(MATERIAL PROVIDED Opens)
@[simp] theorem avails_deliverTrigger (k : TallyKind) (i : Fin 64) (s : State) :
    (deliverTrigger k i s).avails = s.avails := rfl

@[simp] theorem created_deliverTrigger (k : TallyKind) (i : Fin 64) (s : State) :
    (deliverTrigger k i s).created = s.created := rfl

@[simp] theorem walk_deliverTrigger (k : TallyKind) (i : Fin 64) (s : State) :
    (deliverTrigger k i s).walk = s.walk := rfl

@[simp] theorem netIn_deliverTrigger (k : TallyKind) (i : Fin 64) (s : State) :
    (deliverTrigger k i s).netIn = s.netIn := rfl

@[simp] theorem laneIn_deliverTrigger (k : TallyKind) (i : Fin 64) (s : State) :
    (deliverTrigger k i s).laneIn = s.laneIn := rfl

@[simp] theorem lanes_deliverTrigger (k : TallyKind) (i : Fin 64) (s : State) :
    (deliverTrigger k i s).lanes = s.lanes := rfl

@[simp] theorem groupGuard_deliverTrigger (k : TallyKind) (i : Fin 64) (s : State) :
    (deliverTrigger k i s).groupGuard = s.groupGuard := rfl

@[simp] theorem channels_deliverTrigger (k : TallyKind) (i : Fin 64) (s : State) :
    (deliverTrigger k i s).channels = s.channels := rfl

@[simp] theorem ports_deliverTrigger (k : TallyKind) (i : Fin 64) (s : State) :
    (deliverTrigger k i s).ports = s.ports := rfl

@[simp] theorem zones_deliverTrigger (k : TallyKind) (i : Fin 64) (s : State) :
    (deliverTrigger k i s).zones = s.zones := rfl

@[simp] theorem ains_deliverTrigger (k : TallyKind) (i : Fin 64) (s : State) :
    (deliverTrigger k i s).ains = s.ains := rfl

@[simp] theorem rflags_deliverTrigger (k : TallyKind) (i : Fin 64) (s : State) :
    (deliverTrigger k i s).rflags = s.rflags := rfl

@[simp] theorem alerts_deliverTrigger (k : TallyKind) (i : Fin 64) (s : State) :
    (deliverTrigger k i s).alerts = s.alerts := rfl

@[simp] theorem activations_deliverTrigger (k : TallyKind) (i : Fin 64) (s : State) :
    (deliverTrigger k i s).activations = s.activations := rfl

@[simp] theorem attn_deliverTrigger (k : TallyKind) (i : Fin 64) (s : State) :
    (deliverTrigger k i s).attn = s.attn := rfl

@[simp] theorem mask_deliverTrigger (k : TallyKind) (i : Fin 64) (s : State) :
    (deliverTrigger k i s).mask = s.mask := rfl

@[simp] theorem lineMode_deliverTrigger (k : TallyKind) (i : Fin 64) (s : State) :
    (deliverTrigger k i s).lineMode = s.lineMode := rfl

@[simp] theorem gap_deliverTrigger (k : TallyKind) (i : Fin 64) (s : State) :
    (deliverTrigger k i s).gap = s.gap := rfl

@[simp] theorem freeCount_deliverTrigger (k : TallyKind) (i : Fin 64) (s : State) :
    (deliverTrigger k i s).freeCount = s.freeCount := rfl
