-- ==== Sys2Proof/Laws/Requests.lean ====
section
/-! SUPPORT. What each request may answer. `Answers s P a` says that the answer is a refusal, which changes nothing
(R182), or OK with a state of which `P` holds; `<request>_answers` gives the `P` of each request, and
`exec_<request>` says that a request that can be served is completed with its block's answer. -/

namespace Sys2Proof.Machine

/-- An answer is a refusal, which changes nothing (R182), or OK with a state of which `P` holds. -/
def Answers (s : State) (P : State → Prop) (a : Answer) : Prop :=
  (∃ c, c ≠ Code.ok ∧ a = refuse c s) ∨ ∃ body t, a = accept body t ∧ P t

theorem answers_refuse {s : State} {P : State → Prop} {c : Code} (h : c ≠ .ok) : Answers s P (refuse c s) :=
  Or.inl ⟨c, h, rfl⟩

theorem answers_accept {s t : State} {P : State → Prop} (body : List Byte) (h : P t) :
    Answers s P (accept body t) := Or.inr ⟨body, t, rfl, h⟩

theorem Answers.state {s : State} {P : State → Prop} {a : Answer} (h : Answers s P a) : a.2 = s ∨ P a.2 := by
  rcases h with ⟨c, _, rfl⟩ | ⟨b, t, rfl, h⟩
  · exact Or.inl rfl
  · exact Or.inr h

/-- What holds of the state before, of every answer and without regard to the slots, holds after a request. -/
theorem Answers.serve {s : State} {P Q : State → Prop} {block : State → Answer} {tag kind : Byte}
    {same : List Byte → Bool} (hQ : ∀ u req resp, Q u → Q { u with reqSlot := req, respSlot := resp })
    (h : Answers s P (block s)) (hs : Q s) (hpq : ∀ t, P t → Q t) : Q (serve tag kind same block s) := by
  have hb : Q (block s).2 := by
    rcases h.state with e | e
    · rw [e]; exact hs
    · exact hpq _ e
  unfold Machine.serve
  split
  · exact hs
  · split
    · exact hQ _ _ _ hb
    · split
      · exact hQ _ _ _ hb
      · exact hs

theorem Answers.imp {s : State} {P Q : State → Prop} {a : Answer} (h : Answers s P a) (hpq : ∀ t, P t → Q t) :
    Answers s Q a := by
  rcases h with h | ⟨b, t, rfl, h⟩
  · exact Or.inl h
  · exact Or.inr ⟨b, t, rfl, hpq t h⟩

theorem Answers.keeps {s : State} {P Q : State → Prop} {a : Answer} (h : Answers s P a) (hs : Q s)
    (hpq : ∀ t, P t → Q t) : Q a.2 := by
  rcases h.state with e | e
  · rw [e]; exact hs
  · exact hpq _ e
(MATERIAL PROVIDED Closes)
[EXERCISE PROMPT]
Would you copy out exactly the lines from the one holding "rcases h with h | ⟨b, t, rfl, h⟩" through the end of the entries above, both ends included?

[RESPONSE BOX]
  rcases h with h | ⟨b, t, rfl, h⟩
  · exact Or.inl h
  · exact Or.inr ⟨b, t, rfl, hpq t h⟩

theorem Answers.keeps {s : State} {P Q : State → Prop} {a : Answer} (h : Answers s P a) (hs : Q s)
    (hpq : ∀ t, P t → Q t) : Q a.2 := by
  rcases h.state with e | e
  · rw [e]; exact hs
  · exact hpq _ e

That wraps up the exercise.